Bersama Memberdayakan Ummat

Bersama Memberdayakan Ummat

Ilmu dengan ilmu tidak sama. Orang berilmu yang satu dengan orang berilmu lainnya tidak sama. Ada ilmu yang oleh si penyandang ilmu bisa diamalkan dan ada ilmu yang hanya berhenti sebagai ilmu, karena minus pengamalan. Ilmu yang tidak diamalkan itu karena si penyandang memihak kuburan, si penyandang ilmu tak mampu mengamalkannya dan otomatis ilmu itu menjadi tidak berguna.


Karena itu pendidikan masa depan sebaiknya selalu dikaitkan dengan “etos kerja”. Memang ada sekelintir orang yang berpendapat bahwa yang penting cari ilmu dulu soal kerja itu kemudian. Pendapat itu mungkin sedikit ada benarnya, tapi kalau faham seperti itu ditanamkan sejak dini kepada semua anak, tentu ada
bahayanya, yaitu diremehkannya etos kerja dan lemahnya gairah beramal.

Etos kerja sebaiknya ditanamkan bersamaan sejalan dan sekelindan dengan pembelajaran dan pemahaman teori-teori yang bagus itu. Ada adagium kebudayaan yang tentu perlu kita renungkan, bahwa kecelakaan
kebudayaan ialah karena banyaknya orang yang bekerja tapi tidak berilmu, dan tidak kalah celakanya ialah karena banyaknya orang berilmu tetapi tidak mengamalkan ilmunya.

Bekerja dan beramal tanpa ilmu seperti berbuat tanpa pedoman. Sulit meraih hasil yang optimal karena segala perbuatan tidak berdasarkan ilmu. Orang tak melakukan sesuatu yang tak ia ketahui ilmunya, jelas ia akan ngawur dan hasilnya di bawah standard. Yang tak kalah memprihatinkan jika ada orang yang sudah banyak ilmunya dan aneka macam teori telah ia kuasai, tetapi ia tidak berbuat dan tidak beramal.
Kalau ia seorang sarjana, alangkah tidak elok dipandang seorang sarjana jadi penganggur. Itulah pentingnya selain seseorang punya ijazah harus pula disertai pula dengan spirit kerja yang mumpuni.
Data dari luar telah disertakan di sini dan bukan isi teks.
-- ==== Sys2Proof/Machine/Launch.lean ====
section
/-! DEFINITION. The die distributors (R304, R384 to R389): what they see of the launch queues, selection, where a frame fits, placement,
ageing, notices for aged frames, and moves. -/

namespace Sys2Proof.Machine

/-! ### Queues as a distributor sees them -/

/-- A launch queue: its owning block, the block that names it and its address there, its physical address. -/
structure LaunchQueue where
  block : Nat
  namer : Nat
  va : Word
  pa : Nat
deriving DecidableEq, Repr

/-- Insert a block by the order of its install. -/
def insertByOrder (p : Nat × Block) : List (Nat × Block) → List (Nat × Block)
  | [] => [p]
  | q :: l => if p.2.order < q.2.order then p :: q :: l else q :: insertByOrder p l

/-- The live queues in ring order (R386): by the install of their blocks, then LQ0 to LQ3. Those of a block that is being removed take no
more placements. -/
def launchQueues (s : State) : List LaunchQueue :=
  ((s.blocks.foldl (fun l b => insertByOrder b l) []).filter (fun b => b.2.recovery != .removing)).flatMap (fun b =>
    b.2.queues.map (fun q => { block := queueBlock s b.1 q.2, namer := b.1, va := q.1, pa := q.2 }))

/-- The queue that placed a task. -/
def placedBy (s : State) (t : TaskInfo) : Option LaunchQueue := (launchQueues s).find? (fun q => q.block == t.block && q.va == t.queue)

/-- A queue's mask names a core (R383). -/
def maskHas (header core : Nat) : Bool := header / 2 ^ (128 + core) % 2 == 1

/-- The queues whose mask covers a core of a die. -/
def dieQueues (s : State) (die : Nat) : List LaunchQueue :=
  (launchQueues s).filter (fun q =>
    let h := queueHeader s q.pa
    (List.range 96).any (fun i => maskHas h (die * 96 + i)))

def QueueTrack.reset : QueueTrack := { deficit := 0, tail := 0, head := 0, headSince := none, aged := false }

/-- What a distributor keeps of a queue. -/
def State.track (s : State) (die pa : Nat) : QueueTrack := (lookupNat pa (s.die die).tracks).getD QueueTrack.reset
def State.setTrack (s : State) (die pa : Nat) (t : QueueTrack) : State :=
  s.setDie die { s.die die with tracks := insertNat pa t (s.die die).tracks }

/-- The frames of a die's hold list that stand behind a queue's tail (R388). -/
def heldFrames (s : State) (die : Nat) (q : LaunchQueue) : List HeldFrame :=
  (s.die die).holdList.filter (fun f => f.queue == q.va && f.block == q.namer)

/-- What the distributor of a die sees of a queue now (R384): a new head starts its time anew, also where it is appended before a frame of
the hold list (R388), and an empty queue has no deficit (R386). -/
def seen (s : State) (die : Nat) (q : LaunchQueue) : QueueTrack :=
  let t := s.track die q.pa
  let tail := physWord s (q.pa + 512)
  let head := physWord s (q.pa + 64)
  if head = tail ∧ (heldFrames s die q).isEmpty then { deficit := 0, tail := tail, head := head, headSince := none, aged := false }
  else if t.headSince.isSome ∧ t.head = head ∧ (t.tail ≠ t.head ∨ tail = head) then { t with tail := tail }
  else { t with tail := tail, head := head, headSince := some s.cycle.toNat, aged := false }

def State.observe (s : State) (die : Nat) (q : LaunchQueue) : State := s.setTrack die q.pa (seen s die q)

/-- R384: the distributor sees a write to a queue's TAIL line or to the entry that it awaits. -/
def execQueueTailObserved (die queue : Nat) (s : State) : Out :=
  .next (match (dieQueues s die).find? (fun q => q.pa == queue) with
    | some q => s.observe die q
    | none => s)

/-- The head frame of a queue for a die (R385, R388): the FULL entry at HEAD before the TAIL that the die has seen, else the first frame of
its hold list. The answer says whether it stands in the hold list.
DEDUCED (unsafe, log 63). -/
def headFrame (s : State) (die : Nat) (q : LaunchQueue) : Option (Word × Bool) :=
  let head := physWord s (q.pa + 64)
  let t := s.track die q.pa
  if t.headSince.isNone then none
  else if head ≠ t.tail then
    let e := physWord s (q.pa + 1024 + 8 * (head.toNat % queueSize (queueHeader s q.pa)))
    if bit e 0 then some (e &&& ~~~(1 : Word), false) else none
  else (heldFrames s die q).head?.map (fun f => (f.frame, true))

/-! ### Frames -/

/-- A frame as a distributor reads it (R303, R304): none where it is malformed. -/
def readFrame (s : State) (block : Nat) (a : Word) : Option Frame :=
  if a.toNat % 128 ≠ 0 then none
  else match blockPage s block .read a with
    | none => none
    | some p =>
      let t := s.physTag (p.pa / 128)
      let f := queueHeader s p.pa
      if tagVcls t = clsUndef ∨ tagVcls t = clsPoison ∨ !frameOk f then none else some f

/-- What a placement needs: the frame, its MIN, its granules, the core that keeps its image with its strip allocation, the core that it is
bound to, and the header of its image. -/
structure Need where
  frame : Frame
  least : Nat
  granules : Nat
  kept : Option Nat
  bound : Option Nat
  header : Option Nat
deriving DecidableEq, Repr

/-- The granules that a placement takes on a core: none where the core keeps the strip allocation (R289). -/
def Need.fresh (n : Need) (core : Nat) : Nat := if n.kept = some core then 0 else n.granules

/-- The header of a frame's image, with its limits checked (R284). -/
def imageHeader (s : State) (block : Nat) (f : Frame) : Option Nat :=
  match blockPage s block .read (frameSave f) with
  | none => none
  | some p => match physArea s p.pa 64 with
    | some h => if headerOk h then some h else none
    | none => none
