-- ==== Sys2Proof/Machine/Dispatch.lean ====
section
/-! DEFINITION. One arm for each constructor of Instr: the meaning of the instruction or event. -/

namespace Sys2Proof.Machine
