/-- A stream transform of one element, that of position `k`, whose `n` bytes lie at `off` of the allocation, in a valid RAW window that
does not end before them (R271, R272), with no copy of the strand under way. -/
structure StreamAt (s : State) (h : HReg) (k n off : Nat) : Prop where
  one : s.strand.sys.vstart.toNat = k ∧ s.strand.vl = k + 1
  widths : s.strand.wmax = 8 ∨ s.strand.wmax = 16 ∨ s.strand.wmax = 32
  window : s.strand.h[h.toNat].valid = true ∧ s.strand.h[h.toNat].grid = 3
  inside : s.strand.h[h.toNat].pos.toNat + n ≤ s.strand.h[h.toNat].len.toNat
  place : off = s.strand.h[h.toNat].base.toNat + s.strand.h[h.toNat].pos.toNat
  allocated : off + n ≤ s.strand.strip.length * 16384
  idle : copiesOf s s.strandId = []

/-- The stream decoders of R270: destination, stream, format, varint, signed. -/
def decoderRow : Instr → Option (VIdx × HReg × Fmt × Bool × Bool)
  | .vxfUvar d h f => some (d, h, f, true, false)
  | .vxfSvar d h f => some (d, h, f, true, true)
  | .vxfUnpk d h f => some (d, h, f, false, false)
  | _ => none

/-- The stream encoders: source, stream, varint, signed. -/
def encoderRow : Instr → Option (VIdx × HReg × Bool × Bool)
  | .vxfEuvar d h => some (d, h, true, false)
  | .vxfEsvar d h => some (d, h, true, true)
  | .vxfPack d h => some (d, h, false, false)
  | _ => none

/-! ### Instructions that drain first (R26) -/

/-- A strand that takes no trap and has nothing to drain. -/
structure Quiet (s : State) : Prop where
  strand : s.turn = none
  noTrap : s.strand.tip = false
  drained : drained s s.strandId = true

/-- The judge of an open fork `seq` whose rivals have all ended (R211). -/
structure JudgeReady (s : State) (seq : Nat) : Prop where
  quiet : Quiet s
  judge : s.strand.judge = true
  fork : ∃ f, s.strand.fork = some f ∧ f.seq = seq
  ended : (s.rivals seq).all Rival.terminal = true

/-- A chosen view's content can go to its parent at once (R211): the parent's outbox has room, and in the base view no sector is
BUSY and every message finds room. -/
def Committable (s : State) (v : View) : Prop :=
  if s.strand.vid = 0 then
    v.copies.find? (fun x => tagVcls (s.physTag x.1) == clsBusy) = none ∧ crowdedSlice s v.outbox = none
  else v.outbox.length ≤ match lookupNat s.strand.vid s.views with
    | some p => 64 - p.outbox.length
    | none => 0

/-! ### Memory that an instruction reads and then writes (R96, R346, R352) -/

/-- The sectors of the table entries that a walk from `table` reads for `va`, at most `n` of them. -/
def tableSectors (s : State) (va : Word) (table : Nat) : Nat → List Nat
  | 0 => []
  | n + 1 =>
    let pa := table + 16 * field va (13 + 10 * n) 10
    let w : Word := BitVec.ofNat 64 (s.physBytes pa 8)
    pa / 128 :: if field w 1 1 = 1 then [] else tableSectors s va (field w 14 38 * 2 ^ 14) n

/-- Every walk of the strand reads the tables as they stand: nothing is in the translation caches (R353), and it has no write that its
walks need not see (R352). -/
def State.walksFresh (s : State) : Prop := s.translations = [] ∧ ∀ u ∈ s.unordered, u.gid = s.strandId → u.walk = false

/-- `va` translates to `p` by a walk of the tables as they stand, and no table that says so lies in one of the sectors `w`, which the
instruction writes. -/
structure MapsBeside (s : State) (acc : Access) (va : Word) (p : Page) (w : List Nat) : Prop where
  walked : translate s s.ctx acc va = .ok p
  fresh : s.walksFresh
  beside : ∀ k ∈ tableSectors s va ((lookupNat s.ctx.asid.toNat (s.die s.ctx.die).roots).getD 0) 4, k ∉ w

/-- A place that an instruction can read, or write, at once: it lies in an ordinary sector that is neither malformed nor POISON. -/
structure PlainPlace (s : State) (acc : Access) (va : Word) (p : Page) (w : List Nat) : Prop where
  maps : MapsBeside s acc va p w
  sector : PlainSector s p va (acc != .read)
  form : malformedSector p.grid (s.mem.tag (p.pa / 128)) = false
  clean : tagVcls (s.mem.tag (p.pa / 128)) ≠ clsPoison
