/-- R312 to R314: leases and barriers. `lease.req` within the cap writes MIN and PREF and keeps the grant until the next strip
boundary; `lease.rel` with no vector result pending gives the lease back and keeps the vectors, predicates and tiles aside, `lease.rel.d`
drops them and what records of a save stood for them (R282); with an empty grant either only clears MIN and PREF. `bar.cl` of a strand with
no copy under way counts it in: the last to arrive goes on and begins the next generation, an earlier one waits for it. -/
def Obligations.LeasesAndBarriers : Prop :=
  ∀ (s : State), s.turn = none →
    (∀ (lo hi : BitVec 4), lo.toNat ≤ capOf s s.strandId → ∃ t, exec (.leaseReq (lo.setWidth 6) (hi.setWidth 6)) s = .next t ∧
      t.strand.pc = s.strand.pc + 4 ∧ t.mem = s.mem ∧ t.strand.least = lo.toNat ∧ t.strand.pref = hi.toNat ∧
      t.strand.grant = s.strand.grant ∧ t.strand.v = s.strand.v) ∧
    (vectorPending s.strand = false →
      (s.strand.grant ≠ 0 → ∃ t, exec .leaseRel s = .next t ∧ t.strand.pc = s.strand.pc + 4 ∧ t.mem = s.mem ∧ t.strand.grant = 0 ∧
        t.strand.leaseZero = some { v := s.strand.v, p := s.strand.p, tiles := s.strand.tiles, vlmax := s.strand.vlmax, stored := false }) ∧
      (s.strand.grant ≠ 0 → ∃ t, exec .leaseRelD s = .next t ∧ t.strand.pc = s.strand.pc + 4 ∧ t.mem = s.mem ∧ t.strand.grant = 0 ∧
        t.strand.v = Vector.replicate 64 VReg.reset ∧ t.strand.tiles = Vector.replicate 8 Tile.reset ∧
        t.strand.p = Vector.replicate 16 0 ∧ t.strand.pWritten = 0 ∧ t.strand.tileWritten = 0 ∧ t.strand.predRecord = (0, 0) ∧
        t.strand.tdir = 0) ∧
      (s.strand.grant = 0 → ∀ i ∈ [Instr.leaseRel, .leaseRelD], ∃ t, exec i s = .next t ∧ t.strand.pc = s.strand.pc + 4 ∧ t.mem = s.mem ∧
        t.strand.least = 0 ∧ t.strand.pref = 0 ∧ t.strand.grant = 0 ∧ t.strand.v = s.strand.v ∧ t.strand.leaseZero = s.strand.leaseZero)) ∧
    (∀ (a b : SReg) (x : Barrier), (s.rdS a).toNat ≤ 15 → 1 ≤ (s.rdS b).toNat → (s.rdS b).toNat ≤ 256 → s.strand.depth = 0 →
      drained s s.strandId = true → copiesOf s s.strandId = [] → x = s.barrier (clusterOf s.strandId) (s.rdS a).toNat →
      (x.arrived ≠ 0 → x.owner = some s.strand.asid ∧ x.target = (s.rdS b).toNat) →
      (x.arrived + 1 = (s.rdS b).toNat → ∃ t, exec (.barCl a b) s = .next t ∧ t.strand.pc = s.strand.pc + 4 ∧
        t.barrier (clusterOf s.strandId) (s.rdS a).toNat =
          { target := (s.rdS b).toNat, arrived := 0, gen := x.gen + 1, owner := none } ∧ t.mem = s.mem) ∧
      (x.arrived + 1 ≠ (s.rdS b).toNat → ∃ t, exec (.barCl a b) s = .next t ∧
        t.strand = { s.strand with wait := some (.barrier (s.rdS a).toNat x.gen.toNat) } ∧
        t.barrier (clusterOf s.strandId) (s.rdS a).toNat =
          { target := (s.rdS b).toNat, arrived := x.arrived + 1, gen := x.gen, owner := some s.strand.asid } ∧ t.mem = s.mem))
Sumber Daya Manusia (SDM)  itu sejatinya bukan soal seseorang mengantongi ijazah saja. Di balik
ijazah harus ada jiwa yang cerah yang siap menggerakkan syaraf dan nadi agar seluruh tubuh ini bisa bergerak sesuai dengan ilmu yang dimiliki untuk mengucurkan keringat yang kemudian menghasilkan buah karya nyata yang bisa dipertanggung-jawabkan. Ilmu menjadi inspirasi untuk melakukan tindakan
konkret dan nyata. Itulah hidup yang bersemangat untuk menghargai kehidupan.

Hidup tanpa kerja nyata (baca : amal saleh) berarti tidak menghargai umur yang dianugrahkan Allah. Hidup tanpa amal adalah hidup yang sia-sia dan itulah kematian sebelum dikuburkan. Itulah kematian semangat kerja yang tidak lain matinya semangat hidup. Semangat menghargai kehidupan dengan kerja nyata atau amal saleh itu harus dijadikan gerakan kebudayaan pada era globalisasi sekarang ini. Semangat vitalitas bisa dirujuk dengan firman Allah : “Allah tidak akan mengubah nasib suatu kaum Sehingga kaum itu sendiri berusaha untuk mengubah nasibnya.” (QS: Ar Ra’d : 11)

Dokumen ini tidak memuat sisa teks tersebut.